§ **Exercise directions**
Across the lines of the records below, how many have the string "some" in them? Answer with the number alone.

[Collected data]
+ + +

/-! ### recordFault -/

@[simp] theorem recordFault_cfg (fd : FaultDesc) (s : State) : (recordFault fd s).cfg = s.cfg := by
  simp only [recordFault]; split <;> rfl
@[simp] theorem recordFault_mem (fd : FaultDesc) (s : State) : (recordFault fd s).mem = s.mem := by
  simp only [recordFault]; split <;> rfl
@[simp] theorem recordFault_tlb (fd : FaultDesc) (s : State) : (recordFault fd s).tlb = s.tlb := by
  simp only [recordFault]; split <;> rfl
@[simp] theorem recordFault_pager (fd : FaultDesc) (s : State) : (recordFault fd s).pager = s.pager := by
  simp only [recordFault]; split <;> rfl
@[simp] theorem recordFault_acs (fd : FaultDesc) (s : State) : (recordFault fd s).acs = s.acs := by
  simp only [recordFault]; split <;> rfl
@[simp] theorem recordFault_abk (fd : FaultDesc) (s : State) : (recordFault fd s).abk = s.abk := by
  simp only [recordFault]; split <;> rfl
@[simp] theorem recordFault_abkHits (fd : FaultDesc) (s : State) : (recordFault fd s).abkHits = s.abkHits := by
  simp only [recordFault]; split <;> rfl
@[simp] theorem recordFault_halted (fd : FaultDesc) (s : State) : (recordFault fd s).halted = s.halted := by
  simp only [recordFault]; split <;> rfl
@[simp] theorem recordFault_fatalCode (fd : FaultDesc) (s : State) : (recordFault fd s).fatalCode = s.fatalCode := by
  simp only [recordFault]; split <;> rfl
@[simp] theorem recordFault_inTrap (fd : FaultDesc) (s : State) : (recordFault fd s).inTrap = s.inTrap := by
  simp only [recordFault]; split <;> rfl
@[simp] theorem recordFault_port (fd : FaultDesc) (s : State) : (recordFault fd s).port = s.port := by
  simp only [recordFault]; split <;> rfl
@[simp] theorem recordFault_resp (fd : FaultDesc) (s : State) : (recordFault fd s).resp = s.resp := by
  simp only [recordFault]; split <;> rfl
@[simp] theorem recordFault_events (fd : FaultDesc) (s : State) : (recordFault fd s).events = s.events := by
  simp only [recordFault]; split <;> rfl
@[simp] theorem recordFault_fd (fd : FaultDesc) (s : State) : (recordFault fd s).fd = fd := by
  simp only [recordFault]; split <;> rfl
@[simp] theorem recordFault_sts (fd : FaultDesc) (s : State) :
    (recordFault fd s).sts = if fd.nxm then s.sts ||| stsNxm else s.sts := by
  simp only [recordFault]; split <;> simp_all

/-! ### followSaved -/

@[simp] theorem followSaved_cfg (m : Mode) (vp : Nat) (acc : Access) (s : State) : (followSaved m vp acc s).cfg = s.cfg := by
  simp only [followSaved]; split <;> simp
@[simp] theorem followSaved_mem (m : Mode) (vp : Nat) (acc : Access) (s : State) : (followSaved m vp acc s).mem = s.mem := by
  simp only [followSaved]; split <;> simp
@[simp] theorem followSaved_tlb (m : Mode) (vp : Nat) (acc : Access) (s : State) : (followSaved m vp acc s).tlb = s.tlb := by
  simp only [followSaved]; split <;> simp
@[simp] theorem followSaved_pager (m : Mode) (vp : Nat) (acc : Access) (s : State) : (followSaved m vp acc s).pager = s.pager := by
  simp only [followSaved]; split <;> simp
@[simp] theorem followSaved_acs (m : Mode) (vp : Nat) (acc : Access) (s : State) : (followSaved m vp acc s).acs = s.acs := by
  simp only [followSaved]; split <;> simp
@[simp] theorem followSaved_fd (m : Mode) (vp : Nat) (acc : Access) (s : State) : (followSaved m vp acc s).fd = s.fd := by
  simp only [followSaved]; split <;> simp
@[simp] theorem followSaved_abkHits (m : Mode) (vp : Nat) (acc : Access) (s : State) : (followSaved m vp acc s).abkHits = s.abkHits := by
  simp only [followSaved]; split <;> simp
@[simp] theorem followSaved_sts (m : Mode) (vp : Nat) (acc : Access) (s : State) : (followSaved m vp acc s).sts = s.sts := by
  simp only [followSaved]; split <;> simp
@[simp] theorem followSaved_halted (m : Mode) (vp : Nat) (acc : Access) (s : State) : (followSaved m vp acc s).halted = s.halted := by
  simp only [followSaved]; split <;> simp
@[simp] theorem followSaved_fatalCode (m : Mode) (vp : Nat) (acc : Access) (s : State) : (followSaved m vp acc s).fatalCode = s.fatalCode := by
  simp only [followSaved]; split <;> simp
@[simp] theorem followSaved_inTrap (m : Mode) (vp : Nat) (acc : Access) (s : State) : (followSaved m vp acc s).inTrap = s.inTrap := by
  simp only [followSaved]; split <;> simp
@[simp] theorem followSaved_port (m : Mode) (vp : Nat) (acc : Access) (s : State) : (followSaved m vp acc s).port = s.port := by
  simp only [followSaved]; split <;> simp
@[simp] theorem followSaved_resp (m : Mode) (vp : Nat) (acc : Access) (s : State) : (followSaved m vp acc s).resp = s.resp := by
  simp only [followSaved]; split <;> simp
@[simp] theorem followSaved_events (m : Mode) (vp : Nat) (acc : Access) (s : State) : (followSaved m vp acc s).events = s.events := by
  simp only [followSaved]; split <;> simp

theorem commitStatus_eq (status : Option (Nat × Word)) (k : Kind) (s : State) :
    ∃ mem events, commitStatus status k s = { s with mem := mem, events := events } := by
  unfold commitStatus
  split
  · exact ⟨s.mem, s.events, rfl⟩
  · rename_i ca c
    cases h : memWrite ca (statusUpdate s c k) s with
    | none => exact ⟨s.mem, s.events, rfl⟩
    | some t => exact ⟨_, _, memWrite_fields h⟩

/-! ### commitStatus -/

@[simp] theorem commitStatus_cfg (status : Option (Nat × Word)) (k : Kind) (s : State) : (commitStatus status k s).cfg = s.cfg := by
  obtain ⟨_, _, h⟩ := commitStatus_eq status k s; rw [h]
@[simp] theorem commitStatus_tlb (status : Option (Nat × Word)) (k : Kind) (s : State) : (commitStatus status k s).tlb = s.tlb := by
  obtain ⟨_, _, h⟩ := commitStatus_eq status k s; rw [h]
@[simp] theorem commitStatus_pager (status : Option (Nat × Word)) (k : Kind) (s : State) : (commitStatus status k s).pager = s.pager := by
  obtain ⟨_, _, h⟩ := commitStatus_eq status k s; rw [h]
@[simp] theorem commitStatus_acs (status : Option (Nat × Word)) (k : Kind) (s : State) : (commitStatus status k s).acs = s.acs := by
  obtain ⟨_, _, h⟩ := commitStatus_eq status k s; rw [h]
@[simp] theorem commitStatus_fd (status : Option (Nat × Word)) (k : Kind) (s : State) : (commitStatus status k s).fd = s.fd := by
  obtain ⟨_, _, h⟩ := commitStatus_eq status k s; rw [h]
@[simp] theorem commitStatus_abk (status : Option (Nat × Word)) (k : Kind) (s : State) : (commitStatus status k s).abk = s.abk := by
  obtain ⟨_, _, h⟩ := commitStatus_eq status k s; rw [h]
@[simp] theorem commitStatus_abkHits (status : Option (Nat × Word)) (k : Kind) (s : State) : (commitStatus status k s).abkHits = s.abkHits := by
  obtain ⟨_, _, h⟩ := commitStatus_eq status k s; rw [h]
@[simp] theorem commitStatus_sts (status : Option (Nat × Word)) (k : Kind) (s : State) : (commitStatus status k s).sts = s.sts := by
  obtain ⟨_, _, h⟩ := commitStatus_eq status k s; rw [h]
@[simp] theorem commitStatus_halted (status : Option (Nat × Word)) (k : Kind) (s : State) : (commitStatus status k s).halted = s.halted := by
  obtain ⟨_, _, h⟩ := commitStatus_eq status k s; rw [h]
@[simp] theorem commitStatus_fatalCode (status : Option (Nat × Word)) (k : Kind) (s : State) : (commitStatus status k s).fatalCode = s.fatalCode := by
  obtain ⟨_, _, h⟩ := commitStatus_eq status k s; rw [h]
@[simp] theorem commitStatus_inTrap (status : Option (Nat × Word)) (k : Kind) (s : State) : (commitStatus status k s).inTrap = s.inTrap := by
  obtain ⟨_, _, h⟩ := commitStatus_eq status k s; rw [h]
@[simp] theorem commitStatus_port (status : Option (Nat × Word)) (k : Kind) (s : State) : (commitStatus status k s).port = s.port := by
  obtain ⟨_, _, h⟩ := commitStatus_eq status k s; rw [h]
@[simp] theorem commitStatus_resp (status : Option (Nat × Word)) (k : Kind) (s : State) : (commitStatus status k s).resp = s.resp := by
  obtain ⟨_, _, h⟩ := commitStatus_eq status k s; rw [h]

/-! ### commitRefill -/

@[simp] theorem commitRefill_cfg (m : Mode) (vp : Nat) (k : Kind) (ppn : Nat) (wperm : Bool) (status : Option (Nat × Word)) (s : State) : (commitRefill m vp k ppn wperm status s).cfg = s.cfg := by
  simp [commitRefill]
@[simp] theorem commitRefill_pager (m : Mode) (vp : Nat) (k : Kind) (ppn : Nat) (wperm : Bool) (status : Option (Nat × Word)) (s : State) : (commitRefill m vp k ppn wperm status s).pager = s.pager := by
  simp [commitRefill]
@[simp] theorem commitRefill_acs (m : Mode) (vp : Nat) (k : Kind) (ppn : Nat) (wperm : Bool) (status : Option (Nat × Word)) (s : State) : (commitRefill m vp k ppn wperm status s).acs = s.acs := by
  simp [commitRefill]
@[simp] theorem commitRefill_fd (m : Mode) (vp : Nat) (k : Kind) (ppn : Nat) (wperm : Bool) (status : Option (Nat × Word)) (s : State) : (commitRefill m vp k ppn wperm status s).fd = s.fd := by
  simp [commitRefill]
@[simp] theorem commitRefill_abkHits (m : Mode) (vp : Nat) (k : Kind) (ppn : Nat) (wperm : Bool) (status : Option (Nat × Word)) (s : State) : (commitRefill m vp k ppn wperm status s).abkHits = s.abkHits := by
  simp [commitRefill]
@[simp] theorem commitRefill_sts (m : Mode) (vp : Nat) (k : Kind) (ppn : Nat) (wperm : Bool) (status : Option (Nat × Word)) (s : State) : (commitRefill m vp k ppn wperm status s).sts = s.sts := by
  simp [commitRefill]
@[simp] theorem commitRefill_halted (m : Mode) (vp : Nat) (k : Kind) (ppn : Nat) (wperm : Bool) (status : Option (Nat × Word)) (s : State) : (commitRefill m vp k ppn wperm status s).halted = s.halted := by
  simp [commitRefill]
@[simp] theorem commitRefill_fatalCode (m : Mode) (vp : Nat) (k : Kind) (ppn : Nat) (wperm : Bool) (status : Option (Nat × Word)) (s : State) : (commitRefill m vp k ppn wperm status s).fatalCode = s.fatalCode := by
  simp [commitRefill]
@[simp] theorem commitRefill_inTrap (m : Mode) (vp : Nat) (k : Kind) (ppn : Nat) (wperm : Bool) (status : Option (Nat × Word)) (s : State) : (commitRefill m vp k ppn wperm status s).inTrap = s.inTrap := by
  simp [commitRefill]
@[simp] theorem commitRefill_port (m : Mode) (vp : Nat) (k : Kind) (ppn : Nat) (wperm : Bool) (status : Option (Nat × Word)) (s : State) : (commitRefill m vp k ppn wperm status s).port = s.port := by
  simp [commitRefill]
@[simp] theorem commitRefill_resp (m : Mode) (vp : Nat) (k : Kind) (ppn : Nat) (wperm : Bool) (status : Option (Nat × Word)) (s : State) : (commitRefill m vp k ppn wperm status s).resp = s.resp := by
  simp [commitRefill]

/-! ### fatalStop -/

@[simp] theorem fatalStop_cfg (code : FatalCode) (s : State) : (fatalStop code s).cfg = s.cfg := rfl
@[simp] theorem fatalStop_mem (code : FatalCode) (s : State) : (fatalStop code s).mem = s.mem := rfl
@[simp] theorem fatalStop_tlb (code : FatalCode) (s : State) : (fatalStop code s).tlb = s.tlb := rfl
@[simp] theorem fatalStop_pager (code : FatalCode) (s : State) : (fatalStop code s).pager = s.pager := rfl
@[simp] theorem fatalStop_acs (code : FatalCode) (s : State) : (fatalStop code s).acs = s.acs := rfl
@[simp] theorem fatalStop_fd (code : FatalCode) (s : State) : (fatalStop code s).fd = s.fd := rfl
@[simp] theorem fatalStop_abk (code : FatalCode) (s : State) : (fatalStop code s).abk = s.abk := rfl
@[simp] theorem fatalStop_abkHits (code : FatalCode) (s : State) : (fatalStop code s).abkHits = s.abkHits := rfl
@[simp] theorem fatalStop_sts (code : FatalCode) (s : State) : (fatalStop code s).sts = s.sts := rfl
@[simp] theorem fatalStop_port (code : FatalCode) (s : State) : (fatalStop code s).port = s.port := rfl
@[simp] theorem fatalStop_halted (code : FatalCode) (s : State) : (fatalStop code s).halted = true := rfl
@[simp] theorem fatalStop_fatalCode (code : FatalCode) (s : State) : (fatalStop code s).fatalCode = code := rfl
@[simp] theorem fatalStop_inTrap (code : FatalCode) (s : State) : (fatalStop code s).inTrap = false := rfl
@[simp] theorem fatalStop_resp (code : FatalCode) (s : State) :
    (fatalStop code s).resp = some ⟨.fatal, fatalCodeWord code, 0⟩ := rfl
@[simp] theorem fatalStop_events (code : FatalCode) (s : State) :
    (fatalStop code s).events = s.events ++ [.diag code s.fd] := rfl

/-! ### undoState -/

@[simp] theorem undoState_cfg (q : Seq) (ctx : Ctx) (s : State) : (undoState q ctx s).cfg = s.cfg := by
  simp only [undoState]; split <;> rfl
@[simp] theorem undoState_mem (q : Seq) (ctx : Ctx) (s : State) : (undoState q ctx s).mem = s.mem := by
  simp only [undoState]; split <;> rfl
@[simp] theorem undoState_tlb (q : Seq) (ctx : Ctx) (s : State) : (undoState q ctx s).tlb = s.tlb := by
  simp only [undoState]; split <;> rfl
@[simp] theorem undoState_pager (q : Seq) (ctx : Ctx) (s : State) : (undoState q ctx s).pager = s.pager := by
  simp only [undoState]; split <;> rfl
@[simp] theorem undoState_acs (q : Seq) (ctx : Ctx) (s : State) : (undoState q ctx s).acs = s.acs := by
  simp only [undoState]; split <;> rfl
@[simp] theorem undoState_fd (q : Seq) (ctx : Ctx) (s : State) : (undoState q ctx s).fd = s.fd := by
  simp only [undoState]; split <;> rfl
@[simp] theorem undoState_abk (q : Seq) (ctx : Ctx) (s : State) : (undoState q ctx s).abk = s.abk := by
  simp only [undoState]; split <;> rfl
@[simp] theorem undoState_abkHits (q : Seq) (ctx : Ctx) (s : State) : (undoState q ctx s).abkHits = s.abkHits := by
  simp only [undoState]; split <;> rfl
@[simp] theorem undoState_sts (q : Seq) (ctx : Ctx) (s : State) : (undoState q ctx s).sts = s.sts := by
  simp only [undoState]; split <;> rfl
@[simp] theorem undoState_halted (q : Seq) (ctx : Ctx) (s : State) : (undoState q ctx s).halted = s.halted := by
  simp only [undoState]; split <;> rfl
@[simp] theorem undoState_fatalCode (q : Seq) (ctx : Ctx) (s : State) : (undoState q ctx s).fatalCode = s.fatalCode := by
  simp only [undoState]; split <;> rfl
@[simp] theorem undoState_inTrap (q : Seq) (ctx : Ctx) (s : State) : (undoState q ctx s).inTrap = s.inTrap := by
  simp only [undoState]; split <;> rfl
@[simp] theorem undoState_port (q : Seq) (ctx : Ctx) (s : State) : (undoState q ctx s).port = s.port := by
  simp only [undoState]; split <;> rfl
@[simp] theorem undoState_resp (q : Seq) (ctx : Ctx) (s : State) : (undoState q ctx s).resp = s.resp := by
  simp only [undoState]; split <;> rfl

+ + +

§ **Final answer**
2